START EXTRACTED MATERIAL

/-- Check a slot in the order of 05 Table 5.13. `readFail`: the flash failed to read; `dlv`: delivery verification. -/
def checkSlot (s : State) (k : Nat) (readFail dlv : Bool) : SlotCheck :=
  let h := flashWords s (slotBase k) 4
  if readFail then { reason := 12, hdr := h }
  else if !headerOk h then { reason := 1, hdr := h }
  else if payFld h 0 63 0 ≠ s.life.serial then { reason := 2, hdr := h }
  else if !boundsOk h then { reason := 3, hdr := h }
  else match framing h (flashWords s (slotBase k + 64) (hLen h / 16 - 4)) with
    | none => { reason := 4, hdr := h }
    | some l =>
      if !countRule l (hALen h) then { reason := 5, hdr := h }
      else match l.find? fun r => !okRec s l (hALen h) (hSigner h) r with
        | some r => { reason := 6, ord := r.ord, hdr := h }
        | none =>
          if !okWhole l then { reason := 6, hdr := h }
          else
            let t := trustCheck s h l (flashBytes s (slotBase k) (hLen h))
            if t.1 ≠ 0 then { reason := t.1, ord := t.2.1, ev := t.2.2, hdr := h }
            else match importsGo s ((recAll l 0x30).map fun r => payFld r.pay 0 127 64) [] (recAll l 0xA0) with
              | some (ord, slot, c) => { reason := 9, ord, ev := some (0x6123, c * 2 ^ 24 + slot * 2 ^ 16), hdr := h }
              | none =>
                if lcCode s = 3 && s.life.digest ≠ some (sealDigest (toImgRecs l)) then { reason := 10, hdr := h }
                else if dlv then
                  match assetBad s h (recPay l 0xC0 0) with
                  | some b => { reason := 11, ord := b, hdr := h }
                  | none => { hdr := h, recs := l }
                else { hdr := h, recs := l }

/-- The trust event of a failed check. -/
def checkEvent (c : SlotCheck) (s : State) : State :=
  match c.ev with
  | some (code, arg) => raise code 1 255 arg s
  | none => s

/-- A slot of an accepted KEY_IMPORT (04 R132 to R134). -/
def importSlot (s : State) (gen : Nat) (p : List W128) : KeySlot :=
  let n := payFld p 1 95 88
  let clear := payFld p 0 5 4 == 1
  let data := if clear then (wordsBytes ((p.drop 7).take 5)).take n else (unsealImport s p).getD []
  { keyId := payFld p 1 127 96, alg := payFld p 0 47 40, usage := payFld p 0 39 32, masters := payFld p 0 31 16
    lcMask := payFld p 0 15 8, comm := payFld p 0 7 6 == 1, imported := true, status := .loaded, gen
    role := payFld p 0 55 48, bindSer := payFld p 1 63 0
    pub := if clear then pubWords data else [], secret := if clear then 0 else natBE data }

/-- Load slots 8 to 63: a slot that no KEY_IMPORT names is empty (04 R132). -/
def loadImports (gen : Nat) (l : List RawRec) (s : State) : State :=
  let imps := recAll l 0xA0
  s.modKeys fun k =>
    { k with
      wrapCtr := k.wrapCtr + (imps.filter fun r => payFld r.pay 0 5 4 == 0).length
      slots := ⟨(k.slots.toList.zipIdx.map fun e =>
        if e.2 < 8 then e.1
        else match imps.find? fun r => payFld r.pay 0 63 56 == e.2 with
          | some r => importSlot s gen r.pay
          | none => {}).toArray, by simp⟩ }

/-- The commissioner key as slot 2 (04 Table 4.7, R137). -/
def commissionerSlot (pub : List Nat) (kid gen : Nat) : KeySlot :=
  { keyId := kid, alg := 0x20, usage := 0x40, masters := 0x0A, lcMask := 0x1C, comm := false, imported := true, status := .loaded
    gen, role := 0, pub := pubWords pub, secret := 0 }

/-- Pin the commissioner key of the first accepted image, burn COMMISSIONED and generate the metrology key
(03 Table 3.5, 04 R136, R137). -/
def pinCommissioner (gen : Nat) (l : List RawRec) (s : State) : State :=
  let sig := (l.getLast?.map (·.pay)).getD []
  let cert := (certOf sig).getD []
  let rr := recAny l 0xF0
  let pub := match rr with
    | some r => keyAt r.pay 1
    | none => keyAt cert 2
  let kid := keyIdOf pub
  let roll := match rr with
    | some r => payFld r.pay 0 127 96
    | none => 0
  let s := s.modKeys fun k => { k with slots := k.slots.set 2 (commissionerSlot pub kid gen), roll }
  let s := raiseIf rr.isSome 0x6111 1 255 kid s
  let s := lcStamp (burn cellCommissioned s)
  newMetrologyKey (raise 0x6102 1 255 gen s)

/-- A valid KEY_ROLL of an accepted image replaces slot 2, event 0x6111 (04 R138). -/
def applyRoll (gen : Nat) (l : List RawRec) (s : State) : State :=
  match recAny l 0xF0 with
  | some r =>
    if rollStale s r.pay then s
    else
      let kid := payFld r.pay 0 95 64
      raise 0x6111 1 255 kid (s.modKeys fun k =>
        { k with slots := k.slots.set 2 (commissionerSlot (keyAt r.pay 1) kid gen), roll := payFld r.pay 0 127 96 })
  | none => s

END EXTRACTED MATERIAL

[TASK TO CARRY OUT]
Your reply should consist of all the records, set down exactly.

[SOLUTION FOR THIS TASK]
/-- Check a slot in the order of 05 Table 5.13. `readFail`: the flash failed to read; `dlv`: delivery verification. -/
def checkSlot (s : State) (k : Nat) (readFail dlv : Bool) : SlotCheck :=
  let h := flashWords s (slotBase k) 4
  if readFail then { reason := 12, hdr := h }
  else if !headerOk h then { reason := 1, hdr := h }
  else if payFld h 0 63 0 ≠ s.life.serial then { reason := 2, hdr := h }
  else if !boundsOk h then { reason := 3, hdr := h }
  else match framing h (flashWords s (slotBase k + 64) (hLen h / 16 - 4)) with
    | none => { reason := 4, hdr := h }
    | some l =>
      if !countRule l (hALen h) then { reason := 5, hdr := h }
      else match l.find? fun r => !okRec s l (hALen h) (hSigner h) r with
        | some r => { reason := 6, ord := r.ord, hdr := h }
        | none =>
          if !okWhole l then { reason := 6, hdr := h }
          else
            let t := trustCheck s h l (flashBytes s (slotBase k) (hLen h))
            if t.1 ≠ 0 then { reason := t.1, ord := t.2.1, ev := t.2.2, hdr := h }
            else match importsGo s ((recAll l 0x30).map fun r => payFld r.pay 0 127 64) [] (recAll l 0xA0) with
              | some (ord, slot, c) => { reason := 9, ord, ev := some (0x6123, c * 2 ^ 24 + slot * 2 ^ 16), hdr := h }
              | none =>
                if lcCode s = 3 && s.life.digest ≠ some (sealDigest (toImgRecs l)) then { reason := 10, hdr := h }
                else if dlv then
                  match assetBad s h (recPay l 0xC0 0) with
                  | some b => { reason := 11, ord := b, hdr := h }
                  | none => { hdr := h, recs := l }
                else { hdr := h, recs := l }

/-- The trust event of a failed check. -/
def checkEvent (c : SlotCheck) (s : State) : State :=
  match c.ev with
  | some (code, arg) => raise code 1 255 arg s
  | none => s

/-- A slot of an accepted KEY_IMPORT (04 R132 to R134). -/
def importSlot (s : State) (gen : Nat) (p : List W128) : KeySlot :=
  let n := payFld p 1 95 88
  let clear := payFld p 0 5 4 == 1
  let data := if clear then (wordsBytes ((p.drop 7).take 5)).take n else (unsealImport s p).getD []
  { keyId := payFld p 1 127 96, alg := payFld p 0 47 40, usage := payFld p 0 39 32, masters := payFld p 0 31 16
    lcMask := payFld p 0 15 8, comm := payFld p 0 7 6 == 1, imported := true, status := .loaded, gen
    role := payFld p 0 55 48, bindSer := payFld p 1 63 0
    pub := if clear then pubWords data else [], secret := if clear then 0 else natBE data }

/-- Load slots 8 to 63: a slot that no KEY_IMPORT names is empty (04 R132). -/
def loadImports (gen : Nat) (l : List RawRec) (s : State) : State :=
  let imps := recAll l 0xA0
  s.modKeys fun k =>
    { k with
      wrapCtr := k.wrapCtr + (imps.filter fun r => payFld r.pay 0 5 4 == 0).length
      slots := ⟨(k.slots.toList.zipIdx.map fun e =>
        if e.2 < 8 then e.1
        else match imps.find? fun r => payFld r.pay 0 63 56 == e.2 with
          | some r => importSlot s gen r.pay
          | none => {}).toArray, by simp⟩ }

/-- The commissioner key as slot 2 (04 Table 4.7, R137). -/
def commissionerSlot (pub : List Nat) (kid gen : Nat) : KeySlot :=
  { keyId := kid, alg := 0x20, usage := 0x40, masters := 0x0A, lcMask := 0x1C, comm := false, imported := true, status := .loaded
    gen, role := 0, pub := pubWords pub, secret := 0 }

/-- Pin the commissioner key of the first accepted image, burn COMMISSIONED and generate the metrology key
(03 Table 3.5, 04 R136, R137). -/
def pinCommissioner (gen : Nat) (l : List RawRec) (s : State) : State :=
  let sig := (l.getLast?.map (·.pay)).getD []
  let cert := (certOf sig).getD []
  let rr := recAny l 0xF0
  let pub := match rr with
    | some r => keyAt r.pay 1
    | none => keyAt cert 2
  let kid := keyIdOf pub
  let roll := match rr with
    | some r => payFld r.pay 0 127 96
    | none => 0
  let s := s.modKeys fun k => { k with slots := k.slots.set 2 (commissionerSlot pub kid gen), roll }
  let s := raiseIf rr.isSome 0x6111 1 255 kid s
  let s := lcStamp (burn cellCommissioned s)
  newMetrologyKey (raise 0x6102 1 255 gen s)

/-- A valid KEY_ROLL of an accepted image replaces slot 2, event 0x6111 (04 R138). -/
def applyRoll (gen : Nat) (l : List RawRec) (s : State) : State :=
  match recAny l 0xF0 with
  | some r =>
    if rollStale s r.pay then s
    else
      let kid := payFld r.pay 0 95 64
      raise 0x6111 1 255 kid (s.modKeys fun k =>
        { k with slots := k.slots.set 2 (commissionerSlot (keyAt r.pay 1) kid gen), roll := payFld r.pay 0 127 96 })
  | none => s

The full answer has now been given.